(Dataset entries)

/-! ## GRET (R149) -/

/-- GRET (R149): the checks in their order; a stopped caller parks the thread (R35), a caller that is gone unwinds the stack to the
innermost live one, which parks the thread in the same way where it is stopped, and otherwise the frame is restored. -/
def opGret : Operation := plainOp fun th s =>
  match s.topCtx th with
  | none => .stay s
  | some x =>
    let i := issuerOf th x
    let o : Int := (x.xstk.w0.toNat : Int) - 64
    if x.ts.level ≠ 0 then .fault (plainFault fGATE_STACK 5) s
    else if x.ts.xdepth = 0 then .fault (plainFault fGATE_STACK 1) s
    else if !frameOk x.xstk o then .fault (plainFault fGATE_STACK 2) s
    else
      match s.frameAt i o.toNat with
      | (.error e, s1) => if e = notYet then .fault (plainFault notYet) s1 else .fault (plainFault fGATE_STACK 3) s1
      | (.ok f, s1) =>
        if s1.crossingParks th.core (tagTenant f.caller) false then .stay (s.parkSlot th.core th.slot (some (tagTenant f.caller)))
        else
          match (s1.asks th.core (tagTenant f.caller).toNat [f.caller]).respond th.core th.slot false fun t => (.ok (if t.tagLive f.caller then 1 else 0, .written), t) with
          | (.ok (w, _), s2) =>
            if w = 0 then
              match s2.unwind i x 128 with
              | (.live y, s3) =>
                if s3.crossingParks th.core y.cur false then .stay (s.parkSlot th.core th.slot (some y.cur)) else unwoundOut th (.live y) s3
              | (u, s3) => unwoundOut th u s3
            else .jump (s2.setTop th (x.uncross f f.pcc.w0))
          | (.error e, s2) => .fault (plainFault e) s2

/-- GRET issued by a thread. -/
def execGret (th : ThreadId) (s : State) : Host.Outcome State Fault Refusal := .next (s.issue th (.gret th) opGret)

/-! ## TEN_CMD completes (R34, R36) -/

/-- Some frame of a thread's stack was written by a crossing into a tenant, or its context is inside one (R36 step 5): over at
most a number of frames, from an offset down. -/
def State.framesInto (s : State) (k : Nat) (t : TenantId) : Nat → Nat → Bool
  | 0, _ => false
  | n + 1, o =>
    if o < 64 then false
    else decide (tagTenant (s.wordAt (coveBase (k / 8) + (o - 64) + 0x38)) = t) || s.framesInto k t n (o - 64)

/-- A parked thread of another tenant is inside a gate call into a tenant. -/
def State.insideCall (s : State) (k : Nat) (sl : Fin 8) (t : TenantId) : Bool :=
  let x := s.anyCtx k sl 0
  let slot := (s.core k).slot sl
  decide (slot.st = .parked ∨ (slot.st = .held ∧ slot.prior = .parked)) && decide (x.ts.xdepth ≠ 0) && decide (x.home ≠ t)
    && (decide (x.cur = t) || s.framesInto k t x.ts.xdepth.toNat (x.xstk.w0.toNat % 0x200000))

/-- A parked thread that has been unwound takes its fault, and goes on where its tenant lets it. -/
def Slot.unwound (x : Slot) : Slot := if x.st = .held ∨ x.st = .parked then { x with under := .active, tideWait := none, crossing := none, before := none } else x

/-- A parked thread inside a call into a retired tenant is unwound (R36 step 5). -/
def State.unwindParked (s : State) (k : Fin 128) (sl : Fin 8) : State :=
  let th : ThreadId := { core := k, slot := sl }
  let s1 := s.dropHandlers k sl
  let s2 := if ((s1.core k).ctx sl 0).isSome then s1 else s1.fill k sl 0
  match (s2.core k).ctx sl 0 with
  | none => s2
  | some x =>
    let (u, s3) := s2.unwind (issuerOf th x) x 128
    let s4 := (s3.settleOp th (s3.parcelNow x) 0 false [] (unwoundOut th u s3)).modSlot k sl Slot.unwound
    s4.unparkSlot k sl

/-- The threads of the device that hold a context, those that a lost or stopped group keeps among them (R153, R219). -/
def State.allThreads (s : State) : List (Fin 128 × Fin 8) :=
  let ks : List (Fin 128) := (List.range 128).filterMap fun k => if h : k < 128 then some ⟨k, h⟩ else none
  ks.flatMap fun k : Fin 128 => (slots8.filter fun sl => decide (((s.core k.val).slot sl).st ≠ .empty)).map fun sl => (k, sl)

/-- Steps 4 and 5 of R36 for a retired tenant. -/
def State.retireThreads (s : State) (t : TenantId) : State :=
  let s1 := s.allThreads.foldl (fun u p => if u.homeOf p.1 p.2 = t then u.dropSlot p.1 p.2 else u) s
  s1.allThreads.foldl (fun u p => if u.insideCall p.1 p.2 t then u.unwindParked p.1 p.2 else u) s1

/-- Threads that a crossing parked go on where they may (R35). -/
def State.unparkCrossings (s : State) (t : TenantId) : State :=
  s.allThreads.foldl (fun u p =>
    if ((u.core p.1).slot p.2).crossing = some t ∧ u.takesInput p.1 then u.unparkSlot p.1 p.2 else u) s

/-- What a command of the tenant table still waits for: its broadcast, or a group that it has not reached (R34); a gated group has
recorded it for its ungating (R305). -/
def State.tenUnfinished (s : State) (t : TenantId) : Bool :=
  (s.tlbis.any fun b => decide (b.core = notACore) && decide (b.ten = t))
    || ((List.range 128).any fun k => !(s.core k).gated && (s.core k).arrivals.any fun a => decide (a.ten = t))

/-- The command in progress takes full effect: RESULT reads DONE and the held commands are judged (R34, R36). -/
def State.tenComplete (s : State) : State :=
  match s.tenTable.current with
  | none => s
  | some h =>
    if s.tenUnfinished h.ten then s
    else
      let s1 := match h.cmd with
        | .retire =>
          let s2 := s.retireThreads h.ten
          (s2.setTenant h.ten.toNat { s2.tenant h.ten.toNat with st := .free }).unparkCrossings h.ten
        | .start | .resume => s.unparkCrossings h.ten
        | _ => s
      let s3 : State := { s1 with tenTable := { s1.tenTable with
        current := none, result := if h.handle.isSome then s1.tenTable.result else 0 } }
      s3.tenDrain (s3.tenTable.held.length + 1)

/-- The tenant command in progress completes. -/
def execTenCmdComplete (s : State) : Host.Outcome State Fault Refusal := .next s.tenComplete

end Sys2Proof.Machine
end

About this task: Using the entries above, output exactly the lines between the line holding "5): over at" and the line holding "lets it. -/", end lines included, and nothing more.

Solution to this task:
/-- Some frame of a thread's stack was written by a crossing into a tenant, or its context is inside one (R36 step 5): over at
most a number of frames, from an offset down. -/
def State.framesInto (s : State) (k : Nat) (t : TenantId) : Nat → Nat → Bool
  | 0, _ => false
  | n + 1, o =>
    if o < 64 then false
    else decide (tagTenant (s.wordAt (coveBase (k / 8) + (o - 64) + 0x38)) = t) || s.framesInto k t n (o - 64)

/-- A parked thread of another tenant is inside a gate call into a tenant. -/
def State.insideCall (s : State) (k : Nat) (sl : Fin 8) (t : TenantId) : Bool :=
  let x := s.anyCtx k sl 0
  let slot := (s.core k).slot sl
  decide (slot.st = .parked ∨ (slot.st = .held ∧ slot.prior = .parked)) && decide (x.ts.xdepth ≠ 0) && decide (x.home ≠ t)
    && (decide (x.cur = t) || s.framesInto k t x.ts.xdepth.toNat (x.xstk.w0.toNat % 0x200000))

/-- A parked thread that has been unwound takes its fault, and goes on where its tenant lets it. -/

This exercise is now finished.